__Excerpted data__.
/-- `[n]P` by the 64 radix-16 digits, high to low (44_scalarmul_msm.md R325). -/
def GExt.smul (q : GExt) (n : Nat) : GExt :=
  let t := gTable q q.toPN 8
  match (scRadix16 n).reverse with
  | [] => gIdentity
  | x :: xs => (xs.foldl (gSmulStep t) (gIdentity.addPN (gLookup t x))).toExt

/-- A NAF digit applied with a table of `PNIELS` odd multiples (44_scalarmul_msm.md R328). -/
def gApplyPN (t : List GPNiels) (acc : GCompl) (x : Int) : GCompl :=
  if 0 < x then acc.toExt.addPN (t.getD ((x - 1) / 2).toNat gIdentity.toPN)
  else if x < 0 then acc.toExt.subPN (t.getD ((-x - 1) / 2).toNat gIdentity.toPN)
  else acc

/-- A NAF digit applied with a table of `ANIELS` odd multiples (44_scalarmul_msm.md R328). -/
def gApplyAN (t : List GANiels) (acc : GCompl) (x : Int) : GCompl :=
  if 0 < x then acc.toExt.addAN (t.getD ((x - 1) / 2).toNat ⟨1, 1, 0⟩)
  else if x < 0 then acc.toExt.subAN (t.getD ((-x - 1) / 2).toNat ⟨1, 1, 0⟩)
  else acc

/-- The odd multiples `1P .. 15P` (44_scalarmul_msm.md R326). -/
def GExt.nafTable (q : GExt) : List GPNiels := gTable q.dbl q.toPN 8

/-- One position of the multiscalar scan: a doubling, then the digits of all pairs in push order
(44_scalarmul_msm.md R333). -/
def gMsmStep (prs : List (List Int × List GPNiels)) (r : GProj) (i : Nat) : GProj :=
  (prs.foldl (fun acc pr => gApplyPN pr.2 acc (pr.1.getD i 0)) r.dbl).toProj

/-- `sum of [s_k] Q_k`, positions 255 down to 0 (44_scalarmul_msm.md R333). -/
def gMsm (prs : List (Nat × GExt)) : GExt :=
  ((List.range 256).reverse.foldl (gMsmStep (prs.map fun q => (scNaf q.1 5, q.2.nafTable))) ⟨0, 1, 1⟩).toExt

/-- One position of PT_DSMB: a doubling, the digit of `A`, the digit of `B` (44_scalarmul_msm.md R329). -/
def gDsmbStep (an bn : List Int) (tA : List GPNiels) (r : GProj) (i : Nat) : GProj :=
  (gApplyAN (baseTable.map ANiels.gf) (gApplyPN tA r.dbl (an.getD i 0)) (bn.getD i 0)).toProj

/-- The position PT_DSMB starts at: the largest with a nonzero digit, 0 if there is none (44_scalarmul_msm.md
R329). -/
def gTop (an bn : List Int) : Nat :=
  (((List.range 256).filter fun i => an.getD i 0 ≠ 0 ∨ bn.getD i 0 ≠ 0).getLast?).getD 0

/-- `[a]A + [b]B` (44_scalarmul_msm.md R329). -/
def GExt.dsmb (a : Nat) (q : GExt) (b : Nat) : GExt :=
  let an := scNaf a 5
  let bn := scNaf b 8
  ((List.range (gTop an bn + 1)).reverse.foldl (gDsmbStep an bn q.nafTable) ⟨0, 1, 1⟩).toExt

/-! ### The curve and its points -/

/-- The curve equation (43_point.md R260). -/
def OnCurve (x y : GF) : Prop := -x ^ 2 + y ^ 2 = 1 + gfD * x ^ 2 * y ^ 2

/-- The affine group law (43_point.md R260). -/
def affAdd (a b : GF × GF) : GF × GF :=
  let k := gfD * a.1 * b.1 * a.2 * b.2
  ((a.1 * b.2 + b.1 * a.2) * gfInv (1 + k), (a.2 * b.2 + a.1 * b.1) * gfInv (1 - k))

/-- `[n]` of an affine point, by repeated addition (43_point.md R260). -/
def affMul (a : GF × GF) : Nat → GF × GF
  | 0 => (0, 1)
  | n + 1 => affAdd (affMul a n) a

/-- Validity of an `EXT` point, the curve equation in homogenized form (10_state.md R37, 43_point.md R261). -/
structure GExt.Valid (e : GExt) : Prop where
  nonzero : e.Z ≠ 0
  product : e.X * e.Y = e.Z * e.T
  curve : (e.Y ^ 2 - e.X ^ 2) * e.Z ^ 2 = e.Z ^ 4 + gfD * e.X ^ 2 * e.Y ^ 2

/-- Validity of a `PROJ` point (43_point.md R261). -/
structure GProj.Valid (e : GProj) : Prop where
  nonzero : e.Z ≠ 0
  curve : (e.Y ^ 2 - e.X ^ 2) * e.Z ^ 2 = e.Z ^ 4 + gfD * e.X ^ 2 * e.Y ^ 2
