-- ==== Sys2Proof/Tests/Slice0.lean ====
section
/-! SUPPORT. Tests: the checks of well-formedness, decoding, one step of every command on a small state with the result
the spec's examples and vectors give (or a calculation by hand from the rule), and for every statement with
hypotheses a witness that they can be met together. -/
namespace Sys2Proof.Machine.Tests

-- One theorem after the other: every test has the kernel compute, and many at once take much memory.
set_option Elab.async false

/-! ### Small states -/

/-- A field register's content from an integer. -/
def fe (n : Nat) : Fe := Fe.ofValue n

/-- An `EXT` content from its components. -/
def extOf (x y z t : Nat) : Ext := ⟨fe x, fe y, fe z, fe t⟩

/-- The `EXT` content of an affine point. -/
def pointOf (x y : Nat) : Point := .ext (extOf x y 1 (x * y % p))

/-- The basepoint, from the coordinates of 43_point.md R262. -/
def pointB : Point :=
  pointOf 15112221349535400772501151409588531511454012693041857206046113283949847762202
    46316835694926478169428394003475163141307993866256225615783033603165251855960

/-- The identity. -/
def pointI : Point := .ext (extOf 0 1 1 0)

/-- A register file of `n` registers whose first ones hold values. -/
def fileOf {α : Type} (n : Nat) (vs : List α) : List (Option α) := (vs.map some ++ List.replicate n none).take n

/-- A memory that holds an integer in a slot, and 0 elsewhere. -/
def slot (k v : Nat) : Memory := memWrite [] (32 * k) (leBytes 32 v)

/-- The reset state with the first registers of the files and the memory given. -/
def stateOf (f : List Nat := []) (s : List Nat := []) (q : List Point := []) (c : List Bool := []) (m : Memory := []) :
    State :=
  { State.reset with
    F := fileOf 16 (f.map fe), S := fileOf 8 (s.map (BitVec.ofNat 256)), P := fileOf 8 q, C := fileOf 8 c, oram := m }

/-- A state with the radix-16 digits of 248 in `DG0` (95_test_vectors.md D1). -/
def withDigits : State :=
  { State.reset with DG := [some ⟨64, [0xF8, 0, 1] ++ List.replicate 253 0⟩, none] }

/-- A state with the pairs (2, B) and (3, 2B) in the list. -/
def withPairs : State :=
  { State.reset with
    msm := [⟨2, extBase⟩,
      ⟨3, extOf 24727413235106541002554574571675588834622768167397638456726423682521233608206
        15549675580280190176352668710449542251549572066445060580507079593062643049417 1
        16552979481334663544878610556091376071931149008662153799327195285289362371585⟩] }

/-! ### Observations -/

/-- Whether the step that runs a command word answers a next state with a property. -/
def runs (s : State) (w : Nat) (ok : State → Bool) : Bool :=
  match step (s.withFetchWord 32 w) with
  | .next t => ok t
  | .fault _ => false
  | .refused _ => false

/-- Whether all of a list of checks hold. -/
def allOf (checks : List Bool) : Bool := checks.all id

/-- The value of a field register. -/
def fieldAt (s : State) (n : RegNo) : Option Nat := (s.readF n).map Fe.fval

/-- The integer in a slot. -/
def slotAt (s : State) (k : Nat) : Nat := le (memRead s.oram (32 * k) 32)

/-- The compressed form of an `EXT` register, as an integer. -/
def compressedAt (s : State) (n : RegNo) : Option Nat :=
  match s.readP n with
  | some (.ext e) => some (le (compress e))
  | _ => none

/-- The values of the components of a point register. -/
def componentsAt (s : State) (n : RegNo) : Option (List Nat) :=
  match s.readP n with
  | some (.ext e) => some [e.X.fval, e.Y.fval, e.Z.fval, e.T.fval]
  | some (.proj e) => some [e.X.fval, e.Y.fval, e.Z.fval]
  | some (.compl e) => some [e.X.fval, e.Y.fval, e.Z.fval, e.T.fval]
  | some (.pniels e) => some [e.YpX.fval, e.YmX.fval, e.Z.fval, e.T2d.fval]
  | some (.aniels e) => some [e.ypx.fval, e.ymx.fval, e.xy2d.fval]
  | none => none

/-- The digit count of a buffer and its digits that are not 0, each with its index. -/
def digitsAt (s : State) (n : RegNo) : Option (Nat × List (Nat × Int)) :=
  (s.readDG n).map fun g =>
    (g.len, (g.dig.zipIdx.filter fun d => d.1 != 0).map fun d => (d.2, d.1.toInt))

/-- Whether every word decodes to its command and is the word of that command. -/
def decodesTo (rows : List (Nat × Instr)) : Bool :=
  rows.all fun r => decodeTableWord 32 r.1 == some r.2 && (encode r.2).toNat == r.1

/-! ### Well-formedness: an ill-formed command for each check -/

/-- Whether the checks refuse a command whose word decodes to nothing either, with the fault named. -/
def illFormed (k : FaultCode) (i : Instr) : Bool :=
  !i.wellFormed Params.default && i.check Params.default == some k && decodeTableWord 32 (encode i).toNat == none

theorem test_illFormed_registers : ([.feMov 16 0, .feMov 0 16, .feAdd 0 0 16, .scMov 8 0, .scMov 0 8, .scAdd 0 0 8,
    .ptMov 8 0, .ptMov 0 8, .ptEadd 0 0 8, .chNot 8 0, .chNot 0 8, .chAnd 0 0 8, .scRadix16 2 0, .dgSt 2 0,
    .feCsel 0 0 0 8, .ptDsmb 0 0 0 8] : List Instr).all (illFormed .illegalField) = true := by decide +kernel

__Work to be completed__. Using the entries above, return each line that includes the word "scNaf".

__Response to this task__.
  ((List.range 256).reverse.foldl (gMsmStep (prs.map fun q => (scNaf q.1 5, q.2.nafTable))) ⟨0, 1, 1⟩).toExt
  let an := scNaf a 5
  let bn := scNaf b 8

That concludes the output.